For an LLM, the model’s “database” is the vocabulary of tokens it has learned from the text samples in its training data. Its attention mechanism uses information from this “database” to understand the context of language.

Tokenization and input embeddings

Whereas characters—letters, numbers or punctuation marks—are the base unit we humans use to represent language, the smallest unit of language that AI models use is a token. Each token is assigned an ID number, and these ID numbers (rather than the words or even the tokens themselves) are the way LLMs navigate their vocabulary “database.” This tokenization of language significantly reduces the computational power needed to process text.

To generate query and key vectors to feed into the transformer’s attention layers, the model needs an initial, contextless vector embedding for each token. These initial token embeddings can be either learned during training or taken from a pretrained word embedding model.

Positional encoding

The order and position of words can significantly impact their semantic meanings. Whereas the serialized nature of RNNs inherently preserves information about the position of each token, transformer models must explicitly add positional information for the attention mechanism to consider.

With positional encoding, the model adds a vector of values to each token’s embedding, derived from its relative position, before the input enters the attention mechanism. The nearer the 2 tokens are, the more similar their positional vectors will be and therefore, the more their alignment score will increase from adding positional information. The model thereby learns to pay greater attention to nearby tokens.

Generating query, key and value vectors

When positional information has been added, each updated token embedding is used to generate three new vectors. These query, key and value vectors are generated by passing the original token embeddings through each of three parallel feedforward neural network layers that precede the first attention layer. Each parallel subset of that linear layer has a unique matrix of weights, learned through self-supervised pretraining on a massive dataset of text.
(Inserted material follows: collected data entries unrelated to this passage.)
-- ==== Sys2Proof/Machine/IslandWrite.lean ====
section
/-!
DEFINITION. Writes that take effect in the STREAM and TILE islands: the registers whose write does more than their access code says
(R182, R183, R184, R187, R316). In Park they wait in the shadow (R23).
-/
namespace Sys2Proof.Machine

/-- LGE_CMD (R316): its bits in order. -/
def State.lgeCmd (s : State) (v : Nat) : State :=
  let does := fun (n : Nat) (f : State → State) (s : State) => if bit v n then f s else s
  does 6 (fun s => s.lgAskRestart 2) (does 5 (fun s => s.lgAskRestart 1) (does 4 State.lgStep (does 3 State.lgContinue
    (does 2 State.lgHold (does 1 State.lgStop (does 0 State.lgRun s))))))

/-- FCH_BANK.SWITCH. -/
def State.coefRequest (s : State) : State := (s.put F.FCH_BANK_SWITCH 1).put F.FCH_BANK_PENDING 1

/-- A write in STREAM. -/
def State.writeStream (s : State) (a : Nat) (v : Word) : State :=
  if a = F.FCH_BANK_ACTIVE.addr then (if bit v.toNat 1 then s.coefRequest else s)
  else if a = F.FCH_FRZ_REG.addr then (s.storeWord a v).fzRefresh
  else match unitAt 0x01410000 0x40 4096 0x04 a with
    | some l => s.writeDelay l (v.toNat / 256 % 4096) (v.toNat % 256)
    | none => match unitAt 0x01410000 0x40 4096 0x08 a with
      | some l =>
        let s := s.storeWord a (v &&& 0xFEFFFFFF#32)
        if bit v.toNat 24 then s.resetDc l else s
      | none => s.storeWord a v

/-- A write in TILE. -/
def State.writeTile (s : State) (a : Nat) (v : Word) : State :=
  if a = F.LGE_CMD.addr then s.lgeCmd (v.toNat % 128) else s.storeWord a v

/-- A write in one of the two islands. -/
def State.writeIsland (s : State) (a : Nat) (v : Word) : State := match blockOf a with
  | none => s
  | some b => if b.island = .stream then s.writeStream a v else s.writeTile a v

/-- The shadowed writes take effect on wake, in order (R23). -/
def State.unshadow (s : State) : State :=
  let l := s.link.shadow
  l.foldl (fun s e => s.writeIsland e.1 e.2) (s.setLink { s.link with shadow := [] })

end Sys2Proof.Machine
end

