/-- An image has arrived whole: accepted when POOL declares the instance with its DHASH, and written to the MRAM
buffers. -/
def State.acceptImage (s : State) (i dhash : Nat) (b : Bytes) : State :=
  if s.pInstances.any (fun d => d.inst == i && d.dhash == dhash) then
    let v := Config.ckptSnap b
    let x : Snap := { ckpt := v.1, pub := v.2.1, trip := v.2.2.1, fault := v.2.2.2, dhash := dhash, at_ := s.now }
    let s := s.setTok { s.tok with images := s.tok.images.filter (fun e => e.1 != i) ++ [(i, x)], setGot := s.tok.setGot ++ [i] }
    (s.setInst i { s.inst i with staged := some x, prior := none }).writeNow (.ckpt i x)
  else s.count F.TOK_CNT3_CKPTREJ

/-- A new set begins: the images accepted so far are those before it. -/
def State.newSet (s : State) (period : Nat) : State :=
  if s.tok.period = period then s
  else s.setTok { s.tok with period := period, partial_ := [], setGot := [], prevImages := s.tok.images }

/-- A checkpoint frame: fragments come in order; one that does not fit ends the image in hand. -/
def State.checkpointPart (s : State) (h : PlHdr) (i dhash period offset total : Nat) (image : Bytes) : State :=
  let s := s.newSet period
  let had := match s.tok.partial_.find? (fun e => e.1 == i) with
    | none => []
    | some e => e.2.2
  let rest := s.tok.partial_.filter (fun e => e.1 != i)
  let b := if offset = 0 then image else had ++ image
  let fits := offset == 0 || offset == had.length
  if !fits then s.setTok { s.tok with partial_ := rest }
  else if !bit h.flags 3 then s.setTok { s.tok with partial_ := rest ++ [(i, period, b)] }
  else
    let s := s.setTok { s.tok with partial_ := rest }
    if b.length = total then s.acceptImage i dhash b else s

/-- A checkpoint frame on a link. -/
def State.checkpointIn (s : State) (tw : Nat) (h : PlHdr) (inst dhash period offset total : Nat) (image : Bytes) : State :=
  s.plReceive tw 0x12 h (fun s => if s.streamFrom h then s.checkpointPart h inst dhash period offset total image else s)

/-- CHECKPOINT_FRAME. -/
def execCheckpointFrame (tw : Nat) (h : PlHdr) (inst dhash period offset total : Nat) (image : Bytes) (t : Nat) (s : State) :
    Out State := .next ((s.advance t).checkpointIn tw h inst dhash period offset total image)

/-! ## The RETAIN mirror (R392, R393) -/

/-- Lines `first` up to `first + n` as a mask. -/
def lineMask (first n : Nat) : Nat := (2 ^ n - 1) * 2 ^ first

/-- Bytes of the mirror: 1 MiB. -/
def mirrorSize : Nat := 1048576

/-- Every line of the whole image has arrived since the last gap. -/
def State.mirrorFull (s : State) : Bool := match s.lge.prog with
  | none => false
  | some p => decide (0 < p.retLen) && s.tok.mirrorWhole % 2 ^ cdiv p.retLen 64 == 2 ^ cdiv p.retLen 64 - 1

/-- Lines of a logic cycle are applied; a gap in the cycle numbers ends the validity until the next whole image. -/
def State.retainLines (s : State) (cycle first : Nat) (lines : Bytes) : State :=
  let gap := decide (cycle + 1 ≠ s.tok.mirrorCyc) && decide (cycle ≠ s.tok.mirrorCyc)
  let n := lines.length / 64
  let m := fitTo mirrorSize s.tok.mirror
  let got := (if gap then 0 else s.tok.mirrorWhole) ||| lineMask (Nat.min first 16384) n
  let s := s.setTok { s.tok with mirror := patch m (64 * first) (lines.take (64 * n)), mirrorCyc := cycle + 1, mirrorWhole := got }
  if s.mirrorFull then s.put F.TOK_SYNC_RETAIN 1 else if gap then s.put F.TOK_SYNC_RETAIN 0 else s

/-- A RETAIN frame on a link. -/
def State.retainIn (s : State) (tw : Nat) (h : PlHdr) (cycle first : Nat) (lines : Bytes) : State :=
  s.plReceive tw 0x13 h (fun s => if s.streamFrom h then s.retainLines cycle first lines else s)

/-- RETAIN_FRAME. -/
def execRetainFrame (tw : Nat) (h : PlHdr) (cycle first : Nat) (lines : Bytes) (t : Nat) (s : State) : Out State :=
  .next ((s.advance t).retainIn tw h cycle first lines)

/-- RETAIN_MIRROR_WRITE: every 20 ms. -/
def execRetainMirrorWrite (s : State) (t : Nat := 0) : Out State :=
  let s := s.advance t
  .next (if s.standby && s.due20 s.tok.mirrorAt then
    let s := s.stageMirror.setTok { s.tok with mirrorAt := some s.now }
    match s.lge.retStaged with
    | none => s
    | some b => s.writeNow (.retain b)
  else s)

/-! ## Status (R399) -/

/-- REDUNDANCY_STATUS: every 100 ms. -/
def execRedundancyStatus (t : Nat) (s : State) : Out State := .next (s.advance t).sendRedStatus

end Sys2Proof.Machine
end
  • The embeddings are multiplied by the weight matrix WQ to yield the query vectors (Q), which have dk dimensions
  • The embeddings are multiplied by the weight matrix WK to yield the key vector (K), also with dimensions dk 
  • The embeddings are multiplied by the weight matrix WV to yield the value vectors (V), with dimensions dv

Computing self-attention

The transformer’s attention mechanism’s primary function is to assign accurate attention weights to the pairings of each token’s query vector with the key vectors of all the other tokens in the sequence. When achieved, you can think of each token x  as now having a corresponding vector of attention weights, in which each element of that vector represents the extent to which some other token should influence it.
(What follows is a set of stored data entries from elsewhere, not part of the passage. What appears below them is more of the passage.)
-- ==== Sys2Proof/Certificates/Slice0/Obligations.lean ====
section
/-!
DEFINITION. The statements for the provers. A statement about a command says, under conditions on the state and the operands alone, which
next state the command answers, written in the updates of Machine/Ops.lean: what the expression does not name stays as it was.
`s.advance t` is the state when raw time has reached `t`; `s.took c h` is the state in which a message of class `c` has been
acknowledged.
-/
open Sys2Proof Sys2Proof.Machine

/-! ## The step, the invariants, the reset -/

/-- The step takes the command at the front of the queue and runs it on the queue's rest. -/
def Obligations.StepRunsTheFrontCommand : Prop :=
  ∀ (s : State) (c : Instr) (rest : List Instr), s.pending = c :: rest → step s = exec c (s.setPending rest)

/-- Every command at every state answers a next state, and leaves the queue of waiting commands alone. -/
def Obligations.EveryCommandAnswersANextState : Prop :=
  ∀ (c : Instr) (s : State), ∃ t, exec c s = .next t ∧ t.pending = s.pending

/-- Every step from a sound state leads to a sound state: memory and the register table keep their canonical form, and the event log
keeps within the 65,536 records of R356. -/
def Obligations.EveryStepKeepsASoundState : Prop :=
  ∀ s t : State, s.Sound → step s = .next t → t.Sound

/-- No step takes back the raw TIME counter (R385: it counts from power-up and is never set).

R59, R356: no command and no reset of any kind removes or changes a record of the MRAM event log, but that the oldest records make
room for new ones beyond 65,536. -/
def Obligations.TimeAndLogOnlyGrow : Prop :=
  (∀ s t : State, step s = .next t → s.now ≤ t.now) ∧
  (∀ s t : State, s.Sound → step s = .next t → LogGrows s t)

/-- The state after reset is sound.

What R49, R53 and R62 say of the state right after reset: stage 0x01 of a P reset, not READY, no rulebook active, the raw counter at 0,
both drives open, and nothing waits. The contents of MRAM are the model's choice (log entry 2) and not part of it. -/
def Obligations.ResetIsSoundAndAtStageOne : Prop :=
  (State.reset.Sound) ∧
  (State.reset.get F.PWR_STAGE = 0x01 ∧ State.reset.ready = false ∧ State.reset.active = false ∧ State.reset.linkUp = false ∧
  State.reset.get F.PWR_CAUSE_KIND = 1 ∧ State.reset.power.kind = some .p ∧ State.reset.pending = [] ∧ State.reset.now = 0 ∧
  (∀ a, State.reset.rd a = 0) ∧
  ∀ f : Fld, f.key ≠ F.PWR_CAUSE_KIND.key → State.reset.get f = f.reset)

/-- A stored byte reads back, every other byte reads as before, and nothing but memory changes.

R8: bytes written from an address upward lie in order, and no byte outside them changes.

R8: a little-endian number of `n` bytes is its value modulo 2^(8n). -/
def Obligations.StoredBytesReadBack : Prop :=
  (∀ (s : State) (a : Nat) (b : Byte), s.Sound →
    (s.wr a b).rd a = b ∧ (∀ x, x ≠ a → (s.wr a b).rd x = s.rd x) ∧ s.wr a b = s.setMem (s.wr a b).mem) ∧
  (∀ (s : State) (a : Nat) (b : Bytes), s.Sound →
    (s.wrN a b).rdN a b.length = b ∧ ∀ x, (x < a ∨ a + b.length ≤ x) → (s.wrN a b).rd x = s.rd x) ∧
  (∀ (n v : Nat), leNat (leBytes n v) = v % 256 ^ n ∧ (leBytes n v).length = n)

/-- R10, R12: a stored field reads back within its width, and no other field changes.

R11: what a write does to a field, by its access code. A counter's or peak's field of more than one bit is cleared by a 1 in any of
them (R39, R41).

R12: a reset kind returns to its reset value exactly the fields whose Cleared by column names the kind. -/
def Obligations.FieldsFollowTheirColumns : Prop :=
  (∀ (s : State) (f : Fld) (v : Nat), s.Sound →
    (s.put f v).get f = v % 2 ^ f.width ∧ RegsBut [f] s (s.put f v) ∧ (s.put f v) = s.setRegs (s.put f v).regs) ∧
  (∀ (s : State) (v : Word) (f : Fld), s.Sound → f.lo < 32 →
    (s.storeFld v f).get f = (match f.acc with
      | .rw => v.toNat / 2 ^ f.lo % 2 ^ f.width
      | .rwl => if s.active then s.get f else v.toNat / 2 ^ f.lo % 2 ^ f.width
      | .w1c => if v.toNat / 2 ^ f.lo % 2 ^ f.width = 0 then s.get f else 0
      | .w1s => (s.get f ||| v.toNat / 2 ^ f.lo % 2 ^ f.width) % 2 ^ f.width
      | .ro => s.get f
      | .wo => s.get f) ∧
    RegsBut [f] s (s.storeFld v f) ∧ s.storeFld v f = s.setRegs (s.storeFld v f).regs) ∧
  (∀ (s : State) (k : Kind) (f : Fld), s.Sound → fieldOfKey f.key = some f →
    (s.clearKind k).get f = if f.clearedBy k then f.reset else s.get f)

/-- R41: a counter counts up to its width and stays there; nothing but its field, the event log, the link's event queue and the host
die's event queue can change.

R40: an event is logged with its code, instance and argument and the time of its base; where the link drops its record and XNG_REFUSED.EVLOST
reaches 0xFFFF by that, event 0x01FF with the register's address is logged behind it (R39, R41). Which base an event names is the model's
choice (log entry 7). -/
def Obligations.CountersAndEvents : Prop :=
  (∀ (s : State) (f : Fld), s.Sound → s.get f < 2 ^ f.width → f.key ≠ F.XNG_REFUSED_EVLOST.key →
    (s.count f).get f = Nat.min (s.get f + 1) (2 ^ f.width - 1) ∧
    RegsBut [f, F.XNG_REFUSED_EVLOST] s (s.count f) ∧
    s.count f = (((s.setRegs (s.count f).regs).setLog (s.count f).log).setLink (s.count f).link).setHost (s.count f).host) ∧
  (∀ (s : State) (b code i arg : Nat), s.Sound →
    let e : Event := { code := code, inst := i, tb := b, arg := arg % 2 ^ 32, sec := s.tbNs b / 1000000000 % 2 ^ 32, ns := s.tbNs b % 1000000000 }
    let c := s.get F.TTB_CTRL_TB
    let f : Event := { code := 0x01FF, inst := 0xFF, tb := c, arg := 0x01E00008, sec := s.tbNs c / 1000000000 % 2 ^ 32, ns := s.tbNs c % 1000000000 }
    ((s.linkUp = true ∨ s.link.evq.length < 1024 ∨ s.get F.XNG_REFUSED_EVLOST ≠ 0xFFFE) →
      (s.raiseOn b code i arg).log = keepLast 65536 (s.log ++ [e])) ∧
    (s.linkUp = false → 1024 ≤ s.link.evq.length →
      (s.raiseOn b code i arg).get F.XNG_REFUSED_EVLOST = Nat.min (s.get F.XNG_REFUSED_EVLOST + 1) 0xFFFF ∧
      (s.get F.XNG_REFUSED_EVLOST = 0xFFFE → (s.raiseOn b code i arg).log = keepLast 65536 (keepLast 65536 (s.log ++ [e]) ++ [f]))) ∧
    RegsBut [F.XNG_REFUSED_EVLOST] s (s.raiseOn b code i arg) ∧
    s.raiseOn b code i arg = ((s.setRegs (s.raiseOn b code i arg).regs).setLog (s.raiseOn b code i arg).log).setLink
      (s.raiseOn b code i arg).link)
  • Each other token’s value vector is now multiplied by its respective attention weight.
  • These attention-weighted value vectors are all summed together. The resulting vector represents the aggregated contextual information being provided to token x by all of the other tokens in the sequence.
  • Finally, the resulting vector of attention-weighted changes from each token is added to the token x’s original, post-positional encoding vector embedding.
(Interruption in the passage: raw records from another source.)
theorem State.writeMar_keeps {r₀ s : State} (h : Keeps r₀ s) (a : Nat) (v : Word) :
    Keeps r₀ (State.writeMar s a v) := by
  unfold State.writeMar
  repeat' first
    | with_reducible (first | assumption | apply State.storeBits_keeps | apply State.showMeas_keeps
                            | apply State.onBit_keeps | apply State.clearMeas_keeps | apply State.writeBound_keeps
                            | apply State.storeWord_keeps | apply Keeps.ite)
    | intro y hy
    | split

theorem State.writeAcq_keeps {r₀ s : State} (h : Keeps r₀ s) (a : Nat) (v : Word) :
    Keeps r₀ (State.writeAcq s a v) := by
  unfold State.writeAcq
  repeat' first
    | with_reducible (first | assumption | apply State.storeBits_keeps | apply State.onBit_keeps
                            | apply State.historyReq_keeps | apply State.recArm_keeps | apply State.recDisarm_keeps
                            | apply State.trigNow_keeps | apply State.recRelease_keeps | apply State.storeWord_keeps
                            | apply Keeps.ite)
    | intro y hy
    | split

theorem State.writeIns_keeps {r₀ s : State} (h : Keeps r₀ s) (manager : Bool) (a : Nat) (v : Word) :
    Keeps r₀ (State.writeIns s manager a v) := by
  unfold State.writeIns
  try dsimp only
  repeat' first
    | with_reducible (first | assumption | apply State.semRelease_keeps | apply State.writeOwner_keeps
                            | apply State.storeWord_keeps | apply State.onBit_keeps | apply State.startInst_keeps
                            | apply State.resetCmd_keeps | apply State.parkDue_keeps | apply State.writeQuota_keeps
                            | apply State.writeHeap_keeps | apply Keeps.ite)
    | intro y hy
    | split

theorem State.writeNfree_keeps {r₀ s : State} (h : Keeps r₀ s) (a : Nat) (v : Word) :
    Keeps r₀ (State.writeNfree s a v) := by
  unfold State.writeNfree
  repeat' first
    | with_reducible (first | assumption | apply State.storeWord_keeps | apply Keeps.ite)
    | intro y hy

theorem State.writeDmx_keeps {r₀ s : State} (h : Keeps r₀ s) (a : Nat) (v : Word) :
    Keeps r₀ (State.writeDmx s a v) := by
  unfold State.writeDmx
  try dsimp only
  repeat' first
    | with_reducible (first | assumption | apply State.storeBits_keeps | apply State.onBit_keeps
                            | apply State.startChannel_keeps | apply State.ringDoorbell_keeps
                            | apply State.resumeChan_keeps | apply State.abortChan_keeps | apply State.clearErr_keeps
                            | apply State.pushDesc_keeps | apply State.writeNfree_keeps | apply State.storeWord_keeps
                            | apply Keeps.ite)
    | intro y hy
    | split

theorem State.writeMem_keeps {r₀ s : State} (h : Keeps r₀ s) (a : Nat) (v : Word) :
    Keeps r₀ (State.writeMem s a v) := by
  unfold State.writeMem
  repeat' first
    | with_reducible (first | assumption | apply State.writeNfree_keeps | apply State.storeWord_keeps
                            | apply Keeps.ite)
    | intro y hy

theorem State.writeTok_keeps {r₀ s : State} (h : Keeps r₀ s) (a : Nat) (v : Word) :
    Keeps r₀ (State.writeTok s a v) := by
  unfold State.writeTok
  repeat' first
    | with_reducible (first | assumption | apply State.onBit_keeps | apply State.takeCmd_keeps
                            | apply State.releaseCmd_keeps | apply State.storeWord_keeps | apply Keeps.ite)
    | intro y hy

theorem State.writeHostCtrl_keeps {r₀ s : State} (h : Keeps r₀ s) (i : Nat) (a : Nat) (v : Word) :
    Keeps r₀ (State.writeHostCtrl s i a v) := by
  unfold State.writeHostCtrl
  try dsimp only
  repeat' first
    | with_reducible (first | assumption | apply State.storeWord_keeps | apply State.put_keeps | apply State.showLat_keeps | apply
                            State.showSdinh_keeps | apply Keeps.ite | apply Keeps.ite1)
    | intro y hy
    | split

theorem State.holdTcen_keeps {r₀ s : State} (h : Keeps r₀ s) (i : Nat) :
    Keeps r₀ (State.holdTcen s i) := by
  unfold State.holdTcen
  repeat' first
    | with_reducible (first | assumption | apply State.put_keeps | apply State.showSdinh_keeps | apply Keeps.ite | apply Keeps.ite1)
    | intro y hy
    | split

theorem State.writeHost_keeps {r₀ s : State} (h : Keeps r₀ s) (a : Nat) (v : Word) :
    Keeps r₀ (State.writeHost s a v) := by
  unfold State.writeHost
  try dsimp only
  repeat' first
    | with_reducible (first | assumption | apply State.writeTxthr_keeps | apply State.writePop_keeps | apply State.writeHostCtrl_keeps
                            | apply State.holdTcen_keeps | apply State.storeWord_keeps | apply Keeps.ite | apply Keeps.ite1)
    | (with_reducible apply Keeps.foldl <;> [skip; intros])
    | (with_reducible apply Keeps.foldl1 <;> [skip; intros])
    | intro y hy
    | split

theorem State.writeLocal_keeps {r₀ s : State} (h : Keeps r₀ s) (p : Nat) (o : Nat) (v : Word) :
    Keeps r₀ (State.writeLocal s p o v) := by
  unfold State.writeLocal
  try dsimp only
  repeat' first
    | with_reducible (first | assumption | apply State.coreActs_keeps | apply State.phqPush_keeps | apply State.rectrig_keeps | apply
                            State.onBit_keeps | apply State.setInst_keeps | apply State.showMail_keeps | apply State.mbPop_keeps |
                            apply State.mbPush_keeps | apply State.put_keeps | apply State.semRelease_keeps | apply
                            State.writeDmx_keeps | apply Keeps.ite | apply Keeps.ite1)
    | intro y hy
    | split

theorem State.writeTcm_keeps {r₀ s : State} (h : Keeps r₀ s) (a : Nat) (v : Word) :
    Keeps r₀ (State.writeTcm s a v) := by
  unfold State.writeTcm
  generalize pfOfTcm a = p
  dsimp only
  split
  · exact h
  · exact State.accsNow_keeps h _ _ _ id (fun _ hy => hy)

theorem State.writeBlock_keeps {r₀ s : State} (h : Keeps r₀ s) (src : Island) (b : Block) (a : Nat) (v : Word) :
    Keeps r₀ (State.writeBlock s src b a v) := by
  unfold State.writeBlock
  try dsimp only
  repeat' first
    | with_reducible (first | assumption | apply State.setLink_keeps | apply State.writePwr_keeps | apply State.writePrt_keeps | apply
                            State.writeTsu_keeps | apply State.writeTtb_keeps | apply State.writeStream_keeps | apply
                            State.writeTile_keeps | apply State.writeMar_keeps | apply State.writeAcq_keeps | apply
                            State.writeIns_keeps | apply State.writeDmx_keeps | apply State.writeMem_keeps | apply
                            State.writeTok_keeps | apply State.storeWord_keeps | apply Keeps.ite | apply Keeps.ite1)
    | intro y hy
    | split

theorem State.writeEffect_keeps {r₀ s : State} (h : Keeps r₀ s) (src : Island) (a : Nat) (v : Word) :
    Keeps r₀ (State.writeEffect s src a v) := by
  unfold State.writeEffect
  repeat' first
    | with_reducible (first | assumption | apply State.writeHost_keeps | apply State.writeTcm_keeps
                            | apply State.writeLocal_keeps | apply State.writeBlock_keeps | apply Keeps.ite)
    | intro y hy
    | split

theorem State.issue_keeps {r₀ s : State} (h : Keeps r₀ s) (src : Island) (addr : Word) (v : Word) (cfg : Option Word) :
    Keeps r₀ (State.issue s src addr v cfg) := by
  unfold State.issue
  repeat' first
    | with_reducible (first | assumption | apply State.writeEffect_keeps | apply State.post_keeps | apply Keeps.ite)
    | intro y hy
    | split

theorem execRegisterWrite_keeps {r₀ s : State} (h : Keeps r₀ s) (src : Island) (addr : Word) (val : Word) :
    KeepsOut r₀ (execRegisterWrite src addr val s) := by
  unfold execRegisterWrite
  refine Keeps.out ?_
  repeat' first
    | with_reducible (first | assumption | apply State.issue_keeps)
    | intro y hy

theorem State.serveJunction_keeps {r₀ s : State} (h : Keeps r₀ s) (src : Island) (dst : Island) :
    Keeps r₀ (State.serveJunction s src dst) := by
  unfold State.serveJunction
  repeat' first
    | with_reducible (first | assumption | apply State.writeEffect_keeps)
    | intro y hy
    | (with_reducible refine State.popJunc_keeps ?_ _ _ (by assumption))
    | split

theorem State.hwUpdate_keeps {r₀ s : State} (h : Keeps r₀ s) (dst : Island) (u : HwUpd) :
    Keeps r₀ (State.hwUpdate s dst u) := by
  unfold State.hwUpdate
  try dsimp only
  repeat' first
    | with_reducible (first | assumption | apply State.put_keeps | apply Keeps.ite | apply Keeps.ite1)
    | intro y hy
    | split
In essence, x's vector embedding has been updated to better reflect the context provided by the other tokens in the sequence.

Multi-head attention

To capture the many multifaceted ways tokens might relate to one another, transformer models implement multi-head attention across multiple attention blocks.

Before being fed into the first feedforward layer, each original input token embedding is split into h evenly sized subsets. Each piece of the embedding is fed into one of h parallel matrices of Q, K and V weights, each of which are called a query head, key head or value head. The vectors output by each of these parallel triplets of query, key and value heads are then fed into a corresponding subset of the next attention layer, called an attention head.

In the final layers of each attention block, the outputs of these h parallel circuits are eventually concatenated back together before being sent to the next feedforward layer. In practice, model training results in each circuit learning different weights that capture a separate aspect of semantic meanings.

Residual connections and layer normalization

In some situations, passing along the contextually-updated embedding output by the attention block might result in an unacceptable loss of information from the original sequence.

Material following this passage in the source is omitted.